I tell him not to mention it.
"I mean, about your TV series getting canned," he says.
I tell him to never mind.
"I mean, about all those gossip magazines," he says, "trashing you."
I tell him to forget it.
And this actor 72 says, "What are you doing, I mean, here?"
Branch Bacardi, number 600, holds a wad of toilet paper to his bleeding nipple, and every time I look in his direction he's looking back at me. Any minute, he's going to walk over here, and I don't have a good opening line ready. The star of Butt Pirates of the Caribbean and Smokey and the Ass Bandit, and he's cruising me.
Wouldn't you know it?
A person can't simply say, "Hello, Mr. Branch, I absolutely adore your dildo…"

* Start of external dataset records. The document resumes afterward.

-- ==== Sys2Proof/Machine/Fetch.lean ====
section
/-! DEFINITION. Instruction fetch through the instruction cache, decoding, and what stands before a scalar issue
(spec/05_issue.md R123-R127, R137-R139, spec/02_encoding.md R32-R38, spec/18_traps.md R436). -/

namespace Sys2Proof.Machine

open Sys2Proof

/-- The set of a line of the instruction cache (R123). -/
def icSet (va : Nat) : Nat := fld va 6 6

/-- Installs a line by the replacement rules of R124; the list is in order of use, least recent first. -/
def icFill (ls : List ICLine) (new : ICLine) : List ICLine :=
  let same := ls.filter (fun l => decide (icSet l.line = icSet new.line))
  let harv := same.filter (fun l => l.harvester)
  if new.harvester then
    match harv with
    | h :: _ => ls.filter (fun l => l ≠ h) ++ [new]
    | [] => if same.length < 4 then ls ++ [new] else ls
  else if same.length < 4 then ls ++ [new]
  else match harv with
    | h :: _ => ls.filter (fun l => l ≠ h) ++ [new]
    | [] => match same with
      | o :: _ => ls.filter (fun l => l ≠ o) ++ [new]
      | [] => ls ++ [new]

/-- What fetching a halfword answers. -/
inductive HalfAnswer where
  | half (s : State) (h : Half)
  | wait (s : State)
  /-- A trap at this halfword's address: FETCHFAULT (R125), ACCESS for an entry that names no frame a page may have
  (spec/10_pages.md R232), or VERSION_FULL where the fill finds no line (spec/08_die_memory.md R198; log entry 64). -/
  | trap (code : Nat)
  /-- An uncorrectable word at a location (spec/18_traps.md R445). -/
  | damaged (s : State) (loc : Nat)

/-- The bytes of the line at `va` as the core's slice returns them to the instruction cache (R124). -/
def fetchLine (s : State) (core ctx va : Nat) : HalfAnswer ⊕ (State × BitVec 512) :=
  let die := dieOf core
  if 2 ^ 48 ≤ va then .inl (.trap 6)
  else match translate s die ctx va with
    | none => .inl (.trap 6)
    | some e =>
      if !e.x then .inl (.trap 6)
      else if 732164 < e.frame (fld va 16 32) then .inl (.trap 4)
      else match readEccs s die ctx (lineOf va) 64 with
        | .uncorrectable s loc => .inl (.damaged s loc)
        | .clean s =>
          match needLine s die ctx (lineOf va) e with
          | .pending => .inl (.wait s)
          | .full => .inl (.trap 7)
          | .present s l => .inr (s, l.data)

/-- What the check bits of a core's instruction-cache line make of it (R444, R445): corrected, or discarded. -/
def icacheEcc (s : State) (core : Nat) (l : ICLine) : State × Option ICLine :=
  match l.ecc with
  | .sound => (s, some l)
  | .correctable => (s.countCor (dieOf core), some { l with ecc := .sound })
  | .uncorrectable => ((s.countUnc (dieOf core)).countRef (dieOf core), none)

/-- Fills the instruction cache with the line of a halfword (R124). -/
def fetchMiss (s : State) (core slot ctx va : Nat) : HalfAnswer :=
  match fetchLine s core ctx va with
  | .inl a => a
  | .inr (s, data) =>
    let s := s.modCore core (fun c =>
      { c with icache := icFill c.icache { ctx := ctx, line := lineOf va, harvester := decide (8 ≤ slot), data := data } })
    .half s (BitVec.ofNat 16 (data.toNat >>> (8 * (va % 64))))

/-- One halfword at `va` for a slot: from the instruction cache, filling it when it misses. -/
def fetchHalf (s : State) (core slot ctx : Nat) (va : Nat) : HalfAnswer :=
  let c := s.core core
  match c.icache.find? (fun l => decide (l.ctx = ctx ∧ l.line = lineOf va)) with
  | some l =>
    let rest := c.icache.filter (fun x => x ≠ l)
    let s := s.setCore core { c with icache := rest ++ (icacheEcc s core l).2.toList }
    (match icacheEcc s core l with
     | (s', some l) => .half { s with dies := s'.dies } (BitVec.ofNat 16 (l.data.toNat >>> (8 * (va % 64))))
     | (s', none) => fetchMiss { s with dies := s'.dies } core slot ctx va)
  | none => fetchMiss s core slot ctx va

/-- What fetching an instruction answers. -/
inductive FetchAnswer where
  /-- An instruction of the given length in halfwords, with its first word. -/
  | instr (s : State) (i : Instr) (len : Nat) (iw : Word)
  | illegal (s : State) (iw : Word)
  | wait (s : State)
  | trap (s : State) (code va : Nat)
  | damaged (s : State) (loc : Nat)

/-- The first instruction word a trap reports: a compact halfword is zero-extended (Table 18.4). -/
def firstWord (hs : List Half) : Word :=
  match hs with
  | [] => 0
  | h0 :: t =>
    if h0.getLsbD 0 = false then h0.setWidth 64
    else match t with
      | [] => h0.setWidth 64
      | h1 :: _ => (joinHalves h0 h1).setWidth 64

/-- Fetches halfwords until they decode, at most `n` more; `hs` are those read (R32, R33). -/
def fetchFrom (core slot ctx pc : Nat) : Nat → List Half → State → FetchAnswer
  | 0, hs, s => .illegal s (firstWord hs)
  | n + 1, hs, s =>
    let va := (pc + 2 * hs.length) % 2 ^ 64
    match fetchHalf s core slot ctx va with
    | .wait s => .wait s
    | .trap code => .trap s code va
    | .damaged s loc => .damaged s loc
    | .half s h =>
      let hs := hs ++ [h]
      match decode hs with
      | .ok (i, len) => .instr s i len (firstWord hs)
      | .error .truncated => fetchFrom core slot ctx pc n hs s
      | .error _ => .illegal s (firstWord hs)

/-- The instruction at the PC of a thread. -/
def fetch (s : State) (t : Nat) : FetchAnswer :=
  fetchFrom (coreOf t) (slotOf t) (s.ctxOf t) (s.thread t).pc.toNat maxHalves [] s

/-- A trap of the fetch itself, before any instruction issues, so that no issue is counted (R119); FETCHFAULT sets XFROM by
Table 5.7 (R125, R137). -/
def fetchTrap (s : State) (t code va : Nat) : State :=
  let th := s.thread t
  if th.vectorBusy then s
  else
    let s := if code = 6 then s.modThread t (fun th => { th with xfrom := evenPc th.came ||| wordOfBool th.cameBr }) else s
    enterTrap s t code (word va) th.pc false false false th.image.isSome

/-- An asynchronous trap pending before a scalar issue (R436): VERSION_FULL of a held write, then REDUNDANT_MISMATCH; both
wait while st = 1 or the mode is M. -/
def pendingTrap (s : State) (t : Nat) : Option State :=
  let th := s.thread t
  if th.strap.st || decide (th.mode = .m) then none
  else match th.pendVF with
    | a :: rest =>
      some (enterTrap (s.modThread t (fun th => { th with pendVF := rest })) t 7 a th.pc false true true th.image.isSome)
    | [] => match th.pendRM with
      | w :: rest =>
        some (enterTrap (s.modThread t (fun th => { th with pendRM := rest })) t 9 w th.pc false true true th.image.isSome)
      | [] => none

/-- Whether a slot's scalar stream may look at its next instruction in a cycle: Ready, or parked with a trap pending (R436), and
not stalled. -/
def scalarAsks (s : State) (core slot : Nat) (stalled : BitVec 10) : Bool :=
  let th := s.thread (tid core slot)
  (decide (th.st = .ready) || (decide (th.st = .parked) && th.trapsPend))
    && !betweenSteps s (tid core slot) && !stalled.getLsbD slot

/-! ## The die-control core in WFI (R441, R448) -/

/-- Whether the die-control core may take a job event: M mode, mst = 0, and no job event being handled. -/
def takesEvent (s : State) (die : Nat) : Bool :=
  let th := s.thread (tid (numGcores + die) 0)
  decide (th.mode = .m) && !th.mtrap.st && !th.strap.st && !(s.die die).events.isEmpty

/-- Takes the oldest job event; `npc` is the next PC of the WFI (R448).  The entry goes to the trace of the event's context, as its
handler is that context's (R468; log entry 35). -/
def takeJobEvent (s : State) (die : Nat) (npc : Word) : State :=
  match (s.die die).events with
  | [] => s
  | e :: rest =>
    let t := tid (numGcores + die) 0
    let w := word (e.ctx * 2 ^ 48 + e.ssno)
    let s := s.modDie die (fun d => { d with events := rest, jevt := w })
    let s := (s.ready t).modThread t (fun th =>
      { th with strap := { th.strap with st := true, pm := .m, epc := evenPc npc, cause := word e.code, tval := w },
                mode := .s, pc := (s.ctx e.ctx).tvec, came := 0, cameBr := false, stall := none })
    s.trace die e.ctx 4 (identity s (coreOf t) 0) (word (e.code * 2 ^ 56 + wfld npc 0 48))

/-- Whether what WFI waits for on the die-control core holds. -/
def dieWakes (s : State) (die : Nat) : Bool := decide ((s.die die).devt ≠ 0) || !(s.die die).events.isEmpty

/-- A die-control core parked in a WFI goes on, or takes its oldest job event. -/
def wakeControl (s : State) (die : Nat) : State :=
  let t := tid (numGcores + die) 0
  let th := s.thread t
  if !decide (th.st = .parked ∧ th.wait = .wfi) || !dieWakes s die then s
  else if takesEvent s die then takeJobEvent s die th.parkNpc
  else (s.modThread t (fun th => { th with came := th.pc, cameBr := false, pc := th.parkNpc, stall := none })).ready t

/-- What comes of a scalar issue turn: a state without an instruction to execute, or an instruction to execute. -/
inductive Prepared where
  | done (s : State)
  | run (i : Instr) (s : State)

/-- What stands before a scalar issue of a slot: pending traps, fetch, decode; then the instruction executes with `cur`, `npc` and
`iw` set.  A slot that has nothing to issue lets the turn pass. -/
def prepareIssue (core slot : Nat) (stalled : BitVec 10) (s : State) : Prepared :=
  let t := tid core slot
  let s := if isControl core && decide (slot = 0) then wakeControl s (dieOf core) else s
  if !scalarAsks s core slot stalled then .done s
  else match pendingTrap s t with
    | some s => .done s
    | none =>
      if (s.thread t).st ≠ .ready then .done (s.wakeWfi t)
      else match fetch s t with
        | .wait s => .done s
        | .trap s code va => .done (fetchTrap s t code va)
        | .damaged s' loc => .done (if (s.thread t).vectorBusy then s else fetchTrap s' t 10 loc)
        | .illegal s iw => .done (State.raise { s with cur := t, iw := iw } 1 iw false)
        | .instr s i len iw =>
          .run i { s with cur := t, npc := (s.thread t).pc + word (2 * len), iw := iw }

end Sys2Proof.Machine
end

Everyone I know, man or woman, keeps your dick in their bedside table. The battery-powered vibrator, or the manually operated regular dildo. Yours is the Goldilocks of dildos: not a long pencil dick, like the one copied from Ron Jeremy's erection. And certainly not one of those so massively big around that you feel plungered like a stopped-up toilet. No, with the length and girth of it, the Branch Bacardi is the one-size-fits-all of celebrity-replica sex toys.
But, no, compliment or not, that kind of dialogue would just never read.

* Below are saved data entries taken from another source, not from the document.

-- ==== Sys2Proof/Machine/Atomic.lean ====
section
/-! DEFINITION. Die-memory atomics, bank-ALU operations and FENCE.SC (spec/08_die_memory.md R199-R205,
spec/09_ordering.md R213, R214). -/

namespace Sys2Proof.Machine

open Sys2Proof

/-- Table 8.5: the new value of an operation on the old value `o` and operand `u`. -/
def amoValue (f : Nat) (o u : Word) : Word :=
  match f with
  | 0 => o + u
  | 1 => o &&& u
  | 2 => o ||| u
  | 3 => o ^^^ u
  | 4 => if u.slt o then u else o
  | 5 => if o.slt u then u else o
  | 6 => if u.ult o then u else o
  | 7 => if o.ult u then u else o
  | _ => u

/-- One indivisible step at the slice of a checked place: the bytes are read, `f` gives what is written (none writes
nothing and takes no pre-image), and `k` goes on with the old bytes. -/
def atSlice (p : Place) (ea : Word) (n : Nat) (f : List Byte → Option (List Byte)) (k : List Byte → State → State)
    (s : State) : State :=
  match loadPlace s s.cur p n with
  | .wait s => s
  | .full => s.raise 7 (s.reach s.cur ea) true
  | .damaged s' l => if s.th.vectorBusy then s else s'.raise 10 (word l) true
  | .bytes s bs =>
    match f bs with
    | none => k bs s
    | some new =>
      match takePre s s.cur p with
      | .wait => s
      | .full => s.raise 7 (s.reach s.cur ea) true
      | .taken s => k bs (pokeCells s s.curDie s.curCtx (storeCells s.curCore p new))

/-- The target of an atomic or bank-ALU operation: alignment, then the checks of R193, then the store buffer drains. -/
def rmwTarget (ea : Word) (z : Nat) (s : State) (k : Place → State → State) : State :=
  if ea.toNat % z ≠ 0 then s.raise 3 ea true
  else match checkAccess s s.curCore s.curSlot s.th.mode s.curCtx .rmw ea.toNat with
    | .denied => s.deny ea true
    | .pageFault => s.pageFault (s.reach s.cur ea) true
    | .ok p => s.withDrain (k p)

/-- `Amo` of R199 without the compare. -/
def amo (f : Nat) (d a b : BitVec 5) (s : State) : State :=
  s.withG [a, b] (fun s => s.withVector (fun s =>
    let u := s.th.rg b
    rmwTarget (s.th.rg a) 8 s (fun p s =>
      atSlice p (s.th.rg a) 8 (fun bs => some (bytesOf 8 (amoValue f (wordOfBytes bs) u).toNat))
        (fun bs s => (s.putG d (wordOfBytes bs)).advance) s)))

def execAmoadd (d a b : BitVec 5) (s : State) : Result := .next (amo 0 d a b s)
def execAmoand (d a b : BitVec 5) (s : State) : Result := .next (amo 1 d a b s)
def execAmoor (d a b : BitVec 5) (s : State) : Result := .next (amo 2 d a b s)
def execAmoxor (d a b : BitVec 5) (s : State) : Result := .next (amo 3 d a b s)
def execAmomin (d a b : BitVec 5) (s : State) : Result := .next (amo 4 d a b s)
def execAmomax (d a b : BitVec 5) (s : State) : Result := .next (amo 5 d a b s)
def execAmominu (d a b : BitVec 5) (s : State) : Result := .next (amo 6 d a b s)
def execAmomaxu (d a b : BitVec 5) (s : State) : Result := .next (amo 7 d a b s)
def execAmoswap (d a b : BitVec 5) (s : State) : Result := .next (amo 8 d a b s)

/-- AMOCAS writes g[b] only where the old value equals g[d] as read at issue. -/
def execAmocas (d a b : BitVec 5) (s : State) : Result :=
  .next (s.withG [d, a, b] (fun s => s.withVector (fun s =>
    let u := s.th.rg b
    let c := s.th.rg d
    rmwTarget (s.th.rg a) 8 s (fun p s =>
      atSlice p (s.th.rg a) 8 (fun bs => if wordOfBytes bs = c then some (bytesOf 8 u.toNat) else none)
        (fun bs s => (s.putG d (wordOfBytes bs)).advance) s))))

/-- BADD.W128 (R202): the pair is g[b] and g[b + 1]. -/
def execBaddW128 (d a b : BitVec 5) (s : State) : Result :=
  .next (s.withG [a, b, b + 1] (fun s => s.withVector (fun s =>
    let y := (s.th.rg (b + 1)).toNat * 2 ^ 64 + (s.th.rg b).toNat
    rmwTarget (s.th.rg a) 16 s (fun p s =>
      atSlice p (s.th.rg a) 16 (fun bs => some (bytesOf 16 (ofBytes bs + y)))
        (fun bs s => (s.putG d (wordOfBool (decide (2 ^ 128 ≤ ofBytes bs + y)))).advance) s))))

/-! ## Element operations (R203) -/

/-- Elements of `w` bytes of a byte list. -/
def elemsOf (w : Nat) (bs : List Byte) : List Nat :=
  (List.range (bs.length / w)).map (fun i => ofBytes ((bs.drop (w * i)).take w))

/-- A bank-ALU operation: element width, whether a fold into one word, and the operation on target bytes and source. -/
structure BankOp where
  w : Nat
  fold : Bool
  /-- ROP counter that it adds to (spec/20_accounting.md Table 20.1). -/
  rop : Nat
  f : Nat → Nat → Nat

def bankElems (o : BankOp) (t src : List Byte) : List Byte :=
  let s := elemsOf o.w src
  if o.fold then bytesOf 4 (s.foldl o.f (ofBytes t))
  else ((elemsOf o.w t).zip s).flatMap (fun x => bytesOf o.w (o.f x.1 x.2))

def oneLine (a : Word) (n : Nat) : Bool := decide (a.toNat % 4 = 0) && decide (a.toNat % 64 + n ≤ 64)

/-- Whether an address names the issuing core's own local store by the self alias or the own window. -/
def ownForm (s : State) (ea : Word) : Bool :=
  match addrForm s s.curCore s.curSlot ea.toNat with
  | .own _ spill => !spill && decide (ea.toNat % 65536 < localBytes)
  | .local g _ => decide (g = s.curCore)
  | _ => false

/-- The element operations (R203).  Where several checks fail, the alignment of the target comes first, then that of the source, the
source's form and permission, and the target's access (DESIGN CHOICE, log entry 72: the rule gives no order). -/
def bankOp (o : BankOp) (n a b : BitVec 5) (s : State) : State :=
  s.withG [a, b] (fun s => s.withVector (fun s =>
    let ta := s.th.rg a
    let sa := s.th.rg b
    let len := 4 * n.toNat
    if !oneLine ta len then s.raise 3 ta true
    else if !oneLine sa len then s.raise 3 sa false
    else if !ownForm s sa then s.raise 4 sa false
    else match checkAccess s s.curCore s.curSlot s.th.mode s.curCtx .read sa.toNat with
      | .denied => s.raise 4 (s.reach s.cur sa) false
      | .pageFault => s.raise 4 (s.reach s.cur sa) false
      | .ok src =>
        rmwTarget ta 4 s (fun p s =>
          match loadPlace s s.cur src len with
          | .wait s => s
          | .full => s.raise 7 sa false
          | .damaged s' l => if s.th.vectorBusy then s else s'.raise 10 (word l) false
          | .bytes s data =>
            atSlice p ta (if o.fold then 4 else len) (fun bs => some (bankElems o bs data))
              (fun _ s => (s.count s.curCtx o.rop (len / o.w)).advance) s)))

def execBvaddF (n a b : BitVec 5) (s : State) : Result :=
  .next (bankOp { w := 4, fold := false, rop := 28, f := routerOp 0 } n a b s)
def execBvaddBh (n a b : BitVec 5) (s : State) : Result :=
  .next (bankOp { w := 2, fold := false, rop := 29, f := routerOp 1 } n a b s)
def execBvmaxF (n a b : BitVec 5) (s : State) : Result :=
  .next (bankOp { w := 4, fold := false, rop := 31, f := routerOp 3 } n a b s)
def execBvmaxBh (n a b : BitVec 5) (s : State) : Result :=
  .next (bankOp { w := 2, fold := false, rop := 31, f := routerMax .bh } n a b s)
def execBredF (n a b : BitVec 5) (s : State) : Result :=
  .next (bankOp { w := 4, fold := true, rop := 28, f := routerOp 0 } n a b s)
def execBredBh (n a b : BitVec 5) (s : State) : Result :=
  .next (bankOp { w := 2, fold := true, rop := 28, f := fun t x => routerOp 0 t (x * 65536) } n a b s)

/-! ## FENCE.SC (R214) -/

/-- A far operation is numbered when it drains and is accepted at the link port as it is staged, so every scope waits for the
same: the vector memory entries and the store buffer. -/
def execFenceSc (_scope : BitVec 2) (s : State) : Result :=
  .next (s.withVector (fun s => s.withDrain (fun s => s.advance)))

end Sys2Proof.Machine
end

Milling all around us, the too-naked men form a sea of tattoos and scars. Rashes and scabs. Stretch marks and sunburns. A catalogue of everything that can go wrong with your skin. Beyond the mosquito bites and pimples, Branch Bacardi stands with Cord Cuervo, the two of their heads leaned together, talking. Bacardi points at me, and Cuervo looks. Cuervo nods his head and whispers into Bacardi's ear, and they both laugh.
I say, let him laugh. The Cord Cuervo Super Deluxe tapers too much; from a circumcised head the size of a pencil eraser, the finger-long shaft spreads to a base big as a beer can.
An ergonomic nightmare.
One could always ask Bacardi about the mass-production aspects, the assembly lines in China where sweatshop workers wrap and package endless silicone-rubber copies of his erection, still hot from stainless-steel molds. Or they package and ship jiggling armies of pink plastic vaginas cast from the shaved pussy of Cassie Wright. Chinese slave labor, by hand, tweezing in pubic hairs or airbrushing different shades of red or pink or blue. Accurate down to Cassie's episiotomy scar. Bacardi's every vein and wart. The way people used to make death masks, casting plaster faces of celebrities in the hours between their demise and their decomposition.

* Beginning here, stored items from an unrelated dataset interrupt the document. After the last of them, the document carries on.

/-- A line written by a `.next` operation: its data belong to the committed image and no pre-image is taken
(spec/13_copy.md R340); a pre-image that a later store has taken is changed with it. -/
def pokeCommitted (s : State) (die ctx loc : Nat) (bs : List Byte) : PreAnswer :=
  let s := (storeEcc s die ctx ((List.range bs.length).map (fun i => (loc + i, bs.getD i 0)))).1
  if isLocalLoc loc then
    match reclaim s (localCore loc) (loc % 65536 / 4096) with
    | none => .wait
    | some s => .taken (landEach (fun s o b => landLocal s (localCore loc) o b) s (loc % 65536) bs)
  else if 2 ^ 48 ≤ loc then .taken (landEach (fun s a b => landDie s die a b) s loc bs)
  else match translate s die ctx loc with
    | none => .wait
    | some e =>
      match needLine s die ctx (lineOf loc) e with
      | .pending => .wait
      | .full => .full
      | .present s _ => .taken (landEach (fun s a b => landPaged s ctx a (e.phys a) b) s loc bs)

/-- Captures the bytes of one destination line of an engine's far write as one staged operation under the operation's issue
sequence (R276, R338); full when no line of the cache can be taken (R291).  The bytes stand at their addresses. -/
def stageLine (s : State) (o : EngOp) (cells : List (Nat × Byte)) : PreAnswer :=
  match roomFor s (dieOf o.core) (o.core % 256) (max 1 ((cells.length + 31) / 32)) with
  | none => .full
  | some s =>
    let a := cellsAct cells
    let st : StagedOp :=
      { ctx := o.ctx, tmod := s.modnum, addr := a.1, smod := s.modnum, gcore := o.core,
        seqno := o.slot * 2 ^ 28 + o.seqno, loc := reached s o.core o.slot o.ctx a.1, act := a.2 }
    .taken { s with staged := s.staged ++ [st] }

/-- Whether another operation took the line before operation `op` did (R205, R338). -/
def ownedByOlder (s : State) (die ctx loc op : Nat) : Bool :=
  let here (l : OwnedLine) : Bool :=
    decide (l.line = lineOf loc) && (decide (2 ^ 48 ≤ loc) || (decide (l.ctx = ctx) && (decide (l.die = die) || l.nxt)))
  (s.owned.takeWhile (fun l => !(here l && decide (l.op = op)))).any (fun l => here l && decide (l.op ≠ op))

/-- Whether an operation other than `op` took the line before `op` issued: a line taken later is read as it stands (R338). -/
def ownedBefore (s : State) (die ctx loc op : Nat) : Bool :=
  s.owned.any (fun l => decide (l.line = lineOf loc ∧ l.op ≠ op ∧ l.since < op) &&
    (decide (2 ^ 48 ≤ loc) || (decide (l.ctx = ctx) && (decide (l.die = die) || l.nxt))))

/-- Releases one line of an operation once its last byte is written. -/
def releaseLine (s : State) (op loc : Nat) : State :=
  { s with owned := s.owned.filter (fun l => !decide (l.op = op ∧ l.line = lineOf loc)) }

/-- What an operation of the die-control core does to counters is undone: its copies add to none (spec/13_copy.md R348). -/
def keepCounts (o : EngOp) (s s' : State) : State :=
  if isControl o.core then { s' with ctxs := s'.ctxs.map (fun c => (c.1, { c.2 with run := (s.ctx c.1).run })) } else s'

/-- An access of an operation that meets an owned line is counted once (spec/08_die_memory.md R205), but not for the die-control
core. -/
def noteEngRecall (s : State) (op loc : Nat) : State :=
  match s.engOp op with
  | none => s
  | some o =>
    if isLocalLoc loc || decide (o.stall = some (lineOf loc)) || isControl o.core then s
    else (s.modOp op (fun o => { o with stall := some (lineOf loc) })).count o.ctx 45 1

/-- Writes one item to a near line. -/
def writeNear (s : State) (o : EngOp) (a : Nat) (bs : List Byte) : PreAnswer :=
  let die := dieOf o.core
  if ownedByOlder s die o.ctx a o.op then .wait
  else match (if o.nxt = .due then pokeCommitted s die o.ctx a bs
      else match enginePre s die o.ctx a (writerOf o.slot) with
        | .taken s => .taken (pokeBytes s die o.ctx a bs)
        | x => x) with
    | .taken s' => .taken (keepCounts o s s')
    | x => x

/-- Whether two items of a far write go to one destination line. -/
def sameFarLine (w x : Bool × Nat × List Byte) : Bool := w.1 && x.1 && decide (lineOf w.2.1 = lineOf x.2.1)

/-- Writes the items in order; stops at the first that waits or is held.  The far items of one line are staged together
(R338); a near line clears once no later item lies in it. -/
def writeEach (o : EngOp) : Nat → List (Bool × Nat × List Byte) → State → State × List (Bool × Nat × List Byte)
  | 0, l, s => (s, l)
  | _, [], s => (s, [])
  | n + 1, w :: rest, s =>
    let mates := rest.filter (sameFarLine w)
    let answer := if w.1 then
        stageLine s o ((w :: mates).flatMap (fun x => (List.range x.2.2.length).map (fun i => (x.2.1 + i, x.2.2.getD i 0))))
      else writeNear s o w.2.1 w.2.2
    match answer with
    | .wait => (if !w.1 && ownedByOlder s (dieOf o.core) o.ctx w.2.1 o.op then noteEngRecall s o.op w.2.1 else s, w :: rest)
    | .full => (holdWrite s o (if w.1 then w.2.1 else lineOf w.2.1), w :: rest)
    | .taken s =>
      let s := if !w.1 && !rest.any (fun x => !x.1 && decide (lineOf x.2.1 = lineOf w.2.1)) then releaseLine s o.op w.2.1 else s
      writeEach o n (rest.filter (fun x => !sameFarLine w x)) (s.modOp o.op (fun o => { o with held := false, stall := none }))

/-- Takes the pre-image of every die-memory and paged line that items write (R204); a held one names its line. -/
def itemsPre (o : EngOp) : List (Bool × Nat × List Byte) → State → PreAnswer × Nat
  | [], s => (.taken s, 0)
  | w :: rest, s =>
    if w.1 || isLocalLoc w.2.1 || decide (o.nxt = .due) then itemsPre o rest s
    else match enginePre s (dieOf o.core) o.ctx w.2.1 (writerOf o.slot) with
      | .taken s' => itemsPre o rest (keepCounts o s s')
      | x => (x, w.2.1)

/-- Writes some of the items an operation has left: before any byte, the pre-image of every line outside local store that it
writes is taken (R204). -/
def writeItems (o : EngOp) (all items : List (Bool × Nat × List Byte)) (s : State) : State × List (Bool × Nat × List Byte) :=
  match itemsPre o all s with
  | (.taken s, _) => writeEach o items.length items s
  | (.wait, _) => (s, items)
  | (.full, a) => (holdWrite s o (lineOf a), items)

/-- The lines a list of near parts touches become owned or pending, and the pre-images of die-memory and paged lines are
taken (R185, R204); none while one of them must wait. -/
def ownParts (s : State) (o : EngOp) (nxt : Bool) (parts : List (Nat × Nat × Place)) : Option State :=
  parts.foldl (fun acc x => acc.bind (fun s =>
    let p := x.2.2
    if !p.near then some s
    else
      let loc := p.loc o.core
      let l : OwnedLine :=
        { die := dieOf o.core, ctx := o.ctx, line := lineOf loc, op := o.op, nxt := nxt, since := s.opCount }
      let s := if s.owned.any (fun x => decide (x.op = l.op ∧ x.line = l.line)) then s else { s with owned := s.owned ++ [l] }
      if nxt || isLocalLoc loc then some s
      else match enginePre s (dieOf o.core) o.ctx loc (writerOf o.slot) with
        | .taken s' => some (keepCounts o s s')
        | .wait => none
        | .full => some (match s.engOp o.op with
          | some o => holdWrite s o (lineOf loc)
          | none => s))) (some s)

/-! ## Reads of an engine (R220, R338) -/

/-- Whether `Pre` of a line is a copy kept beside it, whose words are not those that damage of the line itself touches. -/
def preKept (s : State) (die ctx core slot : Nat) (p : Place) : Bool :=
  match p with
  | .own off => (preLocal s core (writerOf slot) (lineOf off)).isSome
  | .farLocal g off => leasedRead s g off || (preLocal s g 0 (lineOf off)).isSome
  | .die a => (undoOf s die (lineOf a)).isSome
  | .farDie d a => (undoOf s d (lineOf a)).isSome
  | .paged va _ => (match s.line die ctx (lineOf va) with
    | some l => l.undo.isSome || decide (l.st = .dirty)
    | none => false)

/-- `Pre` of bytes within one line, after its check bits (R275, spec/18_traps.md R445). -/
def readPre (s : State) (die ctx core slot : Nat) (p : Place) (n : Nat) : ReadAnswer :=
  match (if preKept s die ctx core slot p then .clean s else readEccs s die ctx (p.loc core) n) with
  | .uncorrectable s l => .damaged s l
  | .clean s => .bytes (match p with
      | .paged va e => touchTlb s die ctx va e
      | _ => s) (preBytes s die ctx core slot p n)

/-- Bytes of a checked part as an engine on behalf of a core reads them; `wait` tells whether a line must be waited for. -/
def engineRead (s : State) (o : EngOp) (x : Nat × Nat × Place) (wait : Nat → Bool) : ReadAnswer :=
  let die := dieOf o.core
  let p := x.2.2
  let loc := p.loc o.core
  if (if p.near then wait loc else lineBusyNext s o.ctx loc) then .wait (noteEngRecall s o.op loc)
  else match reclaimFor s o.core o.slot p with
    | none => .wait s
    | some s =>
      -- a `.next` copy reads Pre of every source (R340)
      if o.nxt = .due then readPre s die o.ctx o.core o.slot p x.2.1 else readPlace s die o.ctx o.core p x.2.1

/-- Reads every part in order. -/
def engineReads (o : EngOp) (wait : State → Nat → Bool) : List (Nat × Nat × Place) → State → List Byte → ReadAnswer
  | [], s, acc => .bytes s acc
  | x :: rest, s, acc =>
    match engineRead s o x (wait s) with
    | .bytes s bs => engineReads o wait rest s (acc ++ bs)
    | a => a

/-! ## The dependence graph (R341, R342) -/

/-- Cluster whose graph and engines serve a core; the die-control core's is cluster 0 of its die (R348). -/
def engineCluster (core : Nat) : Nat := if isControl core then dieOf core * 32 else clusterOf core

def liveNodes (s : State) (cluster : Nat) : Nat :=
  (s.engine.filter (fun o => o.node && decide (engineCluster o.core = cluster))).length

/-- Ids of the valid predecessor fields of an edge word (spec/12_matrix.md R317). -/
def edgePreds (ew : Word) : List Nat :=
  (if ew.getLsbD 48 then [wfld ew 16 16] else []) ++ (if ew.getLsbD 49 then [wfld ew 32 16] else [])

/-- Whether an operation takes a node (R341). -/
def takesNode (id : Nat) (preds : List Nat) : Bool := decide (id ≠ 0) || !preds.isEmpty

/-- The operations that predecessor ids match: the youngest live node of the context in the cluster; `.next` nodes and
missing ones are dropped (R342). -/
def matchPreds (s : State) (cluster ctx : Nat) (ids : List Nat) : List Nat :=
  ids.filterMap (fun i =>
    if i = 0 then none
    else match s.engine.reverse.find? (fun o =>
        o.node && decide (engineCluster o.core = cluster ∧ o.ctx = ctx ∧ o.id = i)) with
      | some o => if o.nxt = .plain then some o.op else none
      | none => none)

end Sys2Proof.Machine
end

Long after Cassie Wright becomes old and demented or dead and rotten, her vagina will still haunt us, tucked under beds, buried in underwear drawers and bathroom cabinets, next to dog-eared skin magazines. Or, showcased in antique stores, Bacardi's rubber erection, priced the same as the hand-carved scrimshaw dildos of lonely, long-dead Nantucket whaling wives.
A kind of immortality.
A person can always ask: How does it feel, that the cock of Branch Bacardi and the vagina of Cassie Wright are reduced to kitsch? Camp objets like Duchamp's urinal or Warhol's soup can.
A person could ask: Thanks to the Branch Bacardi Butt Plug, how's it feel to know that people around the globe go to work, to school, to church with your dick wedged up their anus?